In-situ bioremediation via direct hydrogen addition has the potential to become a simple and low-cost treatment approach for sites contaminated with chlorinated solvent compounds (PCE, TCE, etc.). Based on the results of recent research, the role of hydrogen as an electron donor is now widely recognized as the key factor governing the dechlorination of chlorinated compounds (Holliger et al., 1993; DiStefano et al., 1992; Maymo-Gatell et al., 1995; Gossett and Zinder, 1996; Smatlak et al., 1996; Hughes, Newell, and Fisher, 1997). Because of hydrogen's low cost, its ability to be delivered safely and inexpensively in a variety of ways, and its ability to promote rapid dechlorination, direct hydrogen addition represents a potentially superior approach for managing and remediating chlorinated solvent plumes.

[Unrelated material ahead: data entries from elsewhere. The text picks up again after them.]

/-- `BEGIN` that stops in the slow self-test. -/
theorem bringUp_stopSlow {w : Option Nat} (x : TestStop) (hw : AwaitingOk w) (hx : x.Ok s.cfg .slowProbe) :
    bringUp (s.answering (resetEvents s.cfg ++ (awaitingEvents w ++ (x.events s.cfg .slow .slowProbe ++ evs)))) =
      .raised x.st.stop.reason 0 (State.answering
        { s.after (resetEvents s.cfg ++ (awaitingEvents w ++ x.events s.cfg .slow .slowProbe)) with
          csc := x.st.stop.csc, csd := .released, spd := .slow, fill := none, lc := .slowSelfTest,
          slowOk := false, fastOk := false } evs) := by
  rw [bringUp, beginEntry_answering]
  have r := resetSignalling_answering (beginEntry s) (awaitingEvents w ++ (x.events s.cfg .slow .slowProbe ++ evs))
  rw [show (beginEntry s).cfg = s.cfg from rfl] at r
  rw [r, andThen_ok]
  have a := awaitReady_awaiting
    { (((beginEntry s).after (resetEvents s.cfg)).setLatch .dat .released).setLatch .cmd .released with lc := .awaitingReady }
    (x.events s.cfg .slow .slowProbe ++ evs) hw
  erw [a]
  have t := selfTest_stop
    { (State.after { (((beginEntry s).after (resetEvents s.cfg)).setLatch .dat .released).setLatch .cmd .released with
        lc := .awaitingReady } (awaitingEvents w)) with lc := .slowSelfTest } evs (sp := .slow) (probe := .slowProbe) x
    rfl rfl hx
  erw [t]
  rw [andThen_raised]
  congr 1
  simp [State.answering, State.after, State.setLatch, Nat.add_assoc, beginEntry]

/-- `BEGIN` up to the final probe: what the registers hold then. -/
theorem bringUp_probe {w : Option Nat} {slow fast : TestRun} {clock : Turn} (hw : AwaitingOk w)
    (hs : slow.Ok s.cfg .slowProbe) (hf : fast.Ok s.cfg .fastProbe) (hk : clock.Ok 4) :
    let c := s.cfg
    let passed := slow.pass c .slowProbe
    let reached := slowPhaseEvents c w slow ++
      (if passed then
          registerEvents .slow (writeFrame c .clock c.clockBoostValue) clock.rx clock.k ++
          (if c.runFastSelfTest then fast.events c .fast .fastProbe else [])
        else [])
    bringUp (s.answering (reached ++ evs)) =
      (finalProbe (State.answering
        { s.after reached with
          csc := .released, csd := .released, spd := if passed then Speed.fast else Speed.slow,
          lc := if passed then (if c.runFastSelfTest then .fastSelfTest else .clockBoosted) else .slowSelfTest,
          slowOk := passed, fastOk := passed && c.runFastSelfTest && fast.pass c .fastProbe, fill := none }
        evs)).andThen fun _ s => .ok (bringUpFlags s.slowOk s.fastOk) s := by
  dsimp only
  rw [List.append_assoc, bringUp_slowPhase s _ hw hs, afterSlow]
  cases hpass : slow.pass s.cfg .slowProbe with
  | false =>
    rw [boostStage, if_neg (by simp), andThen_ok]
    simp
  | true =>
    have b := boostStage_answering
      { s.after (slowPhaseEvents s.cfg w slow) with
        csc := .released, csd := .released, spd := .slow, fill := none, lc := .slowSelfTest, slowOk := true, fastOk := false }
      evs fast rfl hk hf
    simp only [if_true]
    simp only [List.append_assoc]
    erw [b]
    rw [andThen_ok]
    congr 2
    cases hrun : s.cfg.runFastSelfTest <;> simp [hrun, State.after, State.answering, Nat.add_assoc]

end Sys2Proof.Machine
end

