theorem exec_isChipConnected_of_not_idle (h : ¬ s.Idle) :
    exec .isChipConnected s = .next (refuse .illegalState s) := by
  rw [exec, execIsChipConnected, whenIdle_of_not_idle h, answered]

theorem exec_getChipVersion_of_idle (h : s.Idle) :
    exec .getChipVersion s =
      .next ((readRegister .status s).andThen fun v s => .ok (okResponse (versionOf v)) s).finish := by
  rw [exec, execGetChipVersion, whenIdle_of_idle h, answered]

theorem exec_getChipVersion_of_not_idle (h : ¬ s.Idle) :
    exec .getChipVersion s = .next (refuse .illegalState s) := by
  rw [exec, execGetChipVersion, whenIdle_of_not_idle h, answered]

end

/-- Settles O40: from `Idle` the answer is that of the status read, by its two bytes, or the read's stop. -/
theorem isChipConnectedMeaning : Obligations.IsChipConnectedMeaning := by
  refine fun s => ⟨exec_isChipConnected_of_not_idle, fun hidle => ?_⟩
  have hexec (evs : List Event) := exec_isChipConnected_of_idle (s := s.answering evs) hidle
  refine ⟨fun b0 b1 hi lo k hk => ?_, fun st hst => (hexec _).trans (congrArg _ (query_finish_stop _ hidle hst))⟩
  rw [hexec, query_finish _ hidle rfl hk, readValue, connectedResponse]
  simp only [statusAbsent_joinBytes, okResponse]

/-- Settles O41: from `Idle` the data is the version field of the status read, whatever its value, or the read's stop. -/
theorem getChipVersionMeaning : Obligations.GetChipVersionMeaning := by
  refine fun s => ⟨rfl, exec_getChipVersion_of_not_idle, fun hidle => ?_⟩
  have hexec (evs : List Event) := exec_getChipVersion_of_idle (s := s.answering evs) hidle
  refine ⟨fun b0 b1 hi lo k hk => ?_, fun st hst => (hexec _).trans (congrArg _ (query_finish_stop _ hidle hst))⟩
  rw [hexec, query_finish _ hidle rfl hk, readValue, versionOf_joinBytes, okResponse]

end Sys2Proof.Machine

/-! SUPPORT. Admission (60_exceptions.md section 1, R257): which precondition each instruction answers `IllegalState` by; the
registers of the commands that assign none (R20, R261); and the values construction leaves (R45, R290). -/

namespace Sys2Proof.Machine

/-! ## Admission (R257) -/

/-- The instruction answers a next state, and it is refused there with `IllegalState` exactly when `p` does not hold. -/
def AdmittedIff (i : Instr) (s : State) (p : Prop) : Prop :=
  ∃ t, exec i s = .next t ∧ ((∃ d, t.response = some ⟨.illegalState, d⟩) ↔ ¬ p)

/-- What the definition says of the next state a statement names. -/
theorem AdmittedIff.refused_iff {i : Instr} {s t : State} {p : Prop} (h : AdmittedIff i s p) (he : exec i s = .next t) :
    (∃ d, t.response = some ⟨.illegalState, d⟩) ↔ ¬ p := by
  obtain ⟨u, hu, hiff⟩ := h
  obtain rfl := Host.Outcome.next.inj (hu.symm.trans he)
  exact hiff

theorem AdmittedIff.of_refused {i : Instr} {s : State} {p : Prop} (hp : ¬ p)
    (h : exec i s = .next (refuse .illegalState s)) : AdmittedIff i s p :=
  ⟨_, h, fun _ => hp, fun _ => ⟨0, rfl⟩⟩

/-- A procedure that ran to its end answers no refusal: neither a fault nor a returned status is one. -/
theorem Returns.finish_not_refused {i : Instr} {r : Result Response} (h : Returns i r) (d : Half) :
    r.finish.response ≠ some ⟨.illegalState, d⟩ := by
  obtain ⟨st, d', hresp, hst⟩ := h.finish_response
  rw [hresp]
  rintro ⟨⟩
  rcases hst with ⟨f, hf⟩ | h | ⟨h, _⟩ | ⟨h, _⟩
  · obtain ⟨_, hs, _⟩ := abortStatus_not_refusal_nor_advisory f
    exact hs hf.symm
  · cases h
  · cases h
  · cases h

theorem AdmittedIff.of_ran {i : Instr} {s : State} {p : Prop} {r : Result Response} (hp : p) (hr : Returns i r)
    (h : exec i s = .next r.finish) : AdmittedIff i s p :=
  ⟨_, h, fun ⟨d, hd⟩ => absurd hd (hr.finish_not_refused d), fun hn => absurd hp hn⟩

/-- The check of the composite commands. -/
theorem AdmittedIff.whenIdle {i : Instr} {s : State} {k : State → Result Response} (hr : Returns i (k s))
    (h : exec i s = .next (whenIdle k s)) : AdmittedIff i s s.Idle := by
  by_cases hi : s.Idle
  · exact .of_ran hi hr (by rw [h, whenIdle_of_idle hi])
  · exact .of_refused hi (by rw [h, whenIdle_of_not_idle hi])
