-- ==== Sys2Proof/Tests/Slice0.lean ====
section
/-! SUPPORT. Tests on fixed values, each expected result from the spec (95_test_vectors.md, named V<n>, or the rule named),
and for every statement with hypotheses a witness that meets them. -/

namespace Sys2Proof.Tests

open Sys2Proof.Machine

/-! ### What WellFormed refuses -/

/-- V80: the undefined codes. -/
theorem test_undefined_codes_refused :
    ([0x00#8, 0x03#8, 0x27#8, 0x2A#8, 0x31#8, 0x46#8, 0xFF#8].map opcodeDefined) = List.replicate 7 false := by decide

theorem test_command_ill_formed : Command.wf ⟨0x27#8, 0, 0, []⟩ = false := by decide

/-- 30_encoding.md R83: an unused operand `a`, `b`, `q`, and the ignored high lane of CONSTRUCT. -/
theorem test_unused_a_not_canonical : Command.canonical ⟨0x23#8, 1, 0, []⟩ = false := by decide
theorem test_unused_b_not_canonical : Command.canonical ⟨0x20#8, 0, 1, []⟩ = false := by decide
theorem test_unused_q_not_canonical : Command.canonical ⟨0x29#8, 0, 0, [0x00#8]⟩ = false := by decide
theorem test_construct_high_lane_not_canonical : Command.canonical ⟨0x30#8, 0x0155#16, 0, []⟩ = false := by decide
theorem test_undefined_code_not_canonical : Command.canonical ⟨0xFF#8, 0, 0, []⟩ = false := by decide

/-- 00_scope.md R4: 65534 is the largest capacity. -/
theorem test_capacity_out_of_range : capacityInRange 65535 = false ∧ capacityOf? 65535 = none := by decide
theorem test_capacity_largest : capacityInRange 65534 = true ∧ (capacityOf? 65534).isSome = true := by decide

theorem test_memory_unsorted_refused : Memory.wf [(1, 0x01#8), (0, 0x01#8)] = false := by decide
theorem test_memory_repeat_refused : Memory.wf [(1, 0x01#8), (1, 0x02#8)] = false := by decide
theorem test_memory_default_byte_refused : Memory.wf [(1, 0x00#8)] = false := by decide
theorem test_memory_outside_refused : Memory.within [(4, 0x01#8)] 4 = false := by decide
theorem test_descriptor_short_name_refused : Descriptor.wf ⟨1, 2, 3, 64, [0x61#8]⟩ = false := by decide

/-! ### Decoding: words written from the table of 30_encoding.md R79 -/

theorem test_decode_resets :
    decodeTableWord 8 0x01 = some .reset ∧ decodeTableWord 8 0x02 = some .resetLazy := by decide
theorem test_decode_crc16 : decodeTableWord 8 0x10 = some (.crc16 []) := by decide
theorem test_decode_field_writes :
    decodeTableWord 8 0x20 = some (.setRequest 0) ∧ decodeTableWord 8 0x21 = some (.setResponse 0) := by decide
theorem test_decode_append_and_commit :
    decodeTableWord 8 0x22 = some (.addData []) ∧ decodeTableWord 8 0x23 = some .pack := by decide
theorem test_decode_builders :
    decodeTableWord 8 0x24 = some (.packData 0 []) ∧ decodeTableWord 8 0x25 = some (.packError 0 0 []) ∧
      decodeTableWord 8 0x26 = some (.packId []) := by decide
theorem test_decode_serialisers :
    decodeTableWord 8 0x28 = some .bytes ∧ decodeTableWord 8 0x29 = some .getByte := by decide
theorem test_decode_construct : decodeTableWord 8 0x30 = some (.construct 0) := by decide
theorem test_decode_accessors :
    decodeTableWord 8 0x40 = some .getRequest ∧ decodeTableWord 8 0x41 = some .getResponse ∧
      decodeTableWord 8 0x42 = some .getLength ∧ decodeTableWord 8 0x43 = some .getChecksum ∧
      decodeTableWord 8 0x44 = some .getStatus ∧ decodeTableWord 8 0x45 = some (.getData 0) := by decide
theorem test_decode_undefined : decodeTableWord 8 0x27 = none ∧ decodeTableWord 8 0x00 = none := by decide

/-- 30_encoding.md R83: the two worked command records, and the three-byte word `0x30, 0x55, 0x00`. -/
theorem test_encode_examples :
    encode (.addData [0x61#8, 0x62#8, 0x63#8]) = ⟨0x22#8, 0, 0, [0x61#8, 0x62#8, 0x63#8]⟩ ∧
      encode (.construct 0x55#8) = ⟨0x30#8, 0x0055#16, 0, []⟩ ∧
      decodeTableWord 24 0x005530 = some (.construct 0x55#8) := by decide

/-- 30_encoding.md R79: for CONSTRUCT `a[15:8]` is ignored. -/
theorem test_decode_construct_ignores_high_lane : decode ⟨0x30#8, 0xAB55#16, 7, [1]⟩ = .instr (.construct 0x55#8) := by decide

/-! ### One operation each, on small states -/

/-- A power-on instance of a capacity. -/
def fresh (n : Capacity) : State := State.powerOn n

/-- Cells from index 0 on. -/
def cells (q : List Byte) : Memory := (q.zipIdx.map fun c => (c.2, c.1)).filter fun c => c.2 != 0x00#8

/-- The five framing registers as the notation of 95_test_vectors.md writes them, over a capacity and cells. -/
def held (n : Capacity) (hdr cks req rsp len : Halfword) (q : List Byte) : State :=
  { State.powerOn n with header := hdr, checksum := cks, request := req, response := rsp, length := len, data := cells q }

/-- The end of V12: frame C received. -/
def receivedC : State :=
  { held 8 0x5555 0x8A52 0x1234 0xABCD 5 [1, 2, 3, 4, 5] with
    internalCounter := 14, dataLengthCounter := 5, status := .packetReceived }

/-- Frame B before its last byte (V11). -/
def almostB : State :=
  { held 8 0x5555 0x3775 2 1 3 [0x61, 0x62] with
    internalCounter := 12, dataLengthCounter := 2, status := .packetBuilding }

/-- The end of V33: frame B packed. -/
def packedB : State := held 8 0x5555 0x3775 2 1 3 [0x61, 0x62, 0x63]

/-- The end of V40: a length of 5 rejected by a capacity of 4. -/
def rejected : State :=
  { held 4 0x5555 0x8A52 0x1234 0xABCD 5 [] with internalCounter := 9, status := .invalidDataLengthDetected }

/-- The result output an operation leaves. -/
def resultAfter (i : Instr) (s : State) : Option Result := (nextState? (exec i s)).bind (·.result)

/-- V71. -/
theorem test_reset_clears_cells :
    (nextState? (exec .reset receivedC)).map (fun s => (s.data, s.length, s.status)) = some ([], 0, .ok) := by
  decide +kernel
theorem test_resetLazy_keeps_cells :
    (nextState? (exec .resetLazy receivedC)).map (fun s => (s.data, s.length, s.internalCounter, s.status)) =
      some (cells [1, 2, 3, 4, 5], 0, 0, .ok) := by decide +kernel

/-- V8 and V6. -/
theorem test_crc16_check_value :
    resultAfter (.crc16 [0x31, 0x32, 0x33, 0x34, 0x35, 0x36, 0x37, 0x38, 0x39]) (fresh 0) =
      some ⟨.ok, 0xBB3D, none⟩ := by decide +kernel
theorem test_crc16_order : resultAfter (.crc16 [0x01, 0x02]) (fresh 0) = some ⟨.ok, 0x5180, none⟩ := by decide +kernel
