-- ==== Sys2Proof/Word.lean ====
section
/-! DEFINITION. The plain data every other file names: bytes, words, channels, colours and address ranges
(spec 00_scope.md R6, R12; 20_memory.md R71). -/

namespace Sys2Proof

/-- One byte of buffer memory (R60). -/
abbrev Byte := BitVec 8

/-- One register or command word, REG_WIDTH = 32 (R6). -/
abbrev Word := BitVec 32

/-- One colour channel, CHANNEL_WIDTH = 16 (R6). -/
abbrev Chan := BitVec 16

/-- The three channels of a colour: 0 = red, 1 = green, 2 = blue (R12). -/
inductive Channel where
  | red
  | green
  | blue
  deriving DecidableEq, Repr

/-- A colour: three 16-bit channels (R6, R12). -/
structure Color where
  r : Chan
  g : Chan
  b : Chan
  deriving DecidableEq, Repr

/-- The byte set `range(base, len)` of R71, empty when `len = 0`. -/
structure AddrRange where
  base : Nat
  len  : Nat
  deriving DecidableEq, Repr

end Sys2Proof
end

Recent laboratory column studies sponsored by Groundwater Services, Inc. (GSI) and conducted by Dr. Joseph Hughes at Rice University show the potential for directly adding hydrogen, as an electron donor, to aid in the microbially mediated reduction of chlorinated compounds. In Hughes' laboratory system, hydrogen has been shown to support the transformation of PCE to reduced end products. This work has led to the development of a patent for the process of in-situ biodegradation of chlorinated aliphatic hydrocarbons by subsurface hydrogen injection (U.S. Patent No. 5602296; Hughes, Newell, and Fisher, 1997). This process involves the subsurface delivery of dissolved hydrogen using: i) low-flowrate sparge wells, ii) introduction of hydrogen releasing compounds, iii) operation of closed-cycle circulation cells, iv) placing hydrogen-generating electrodes in the subsurface, or v) a number of other methods.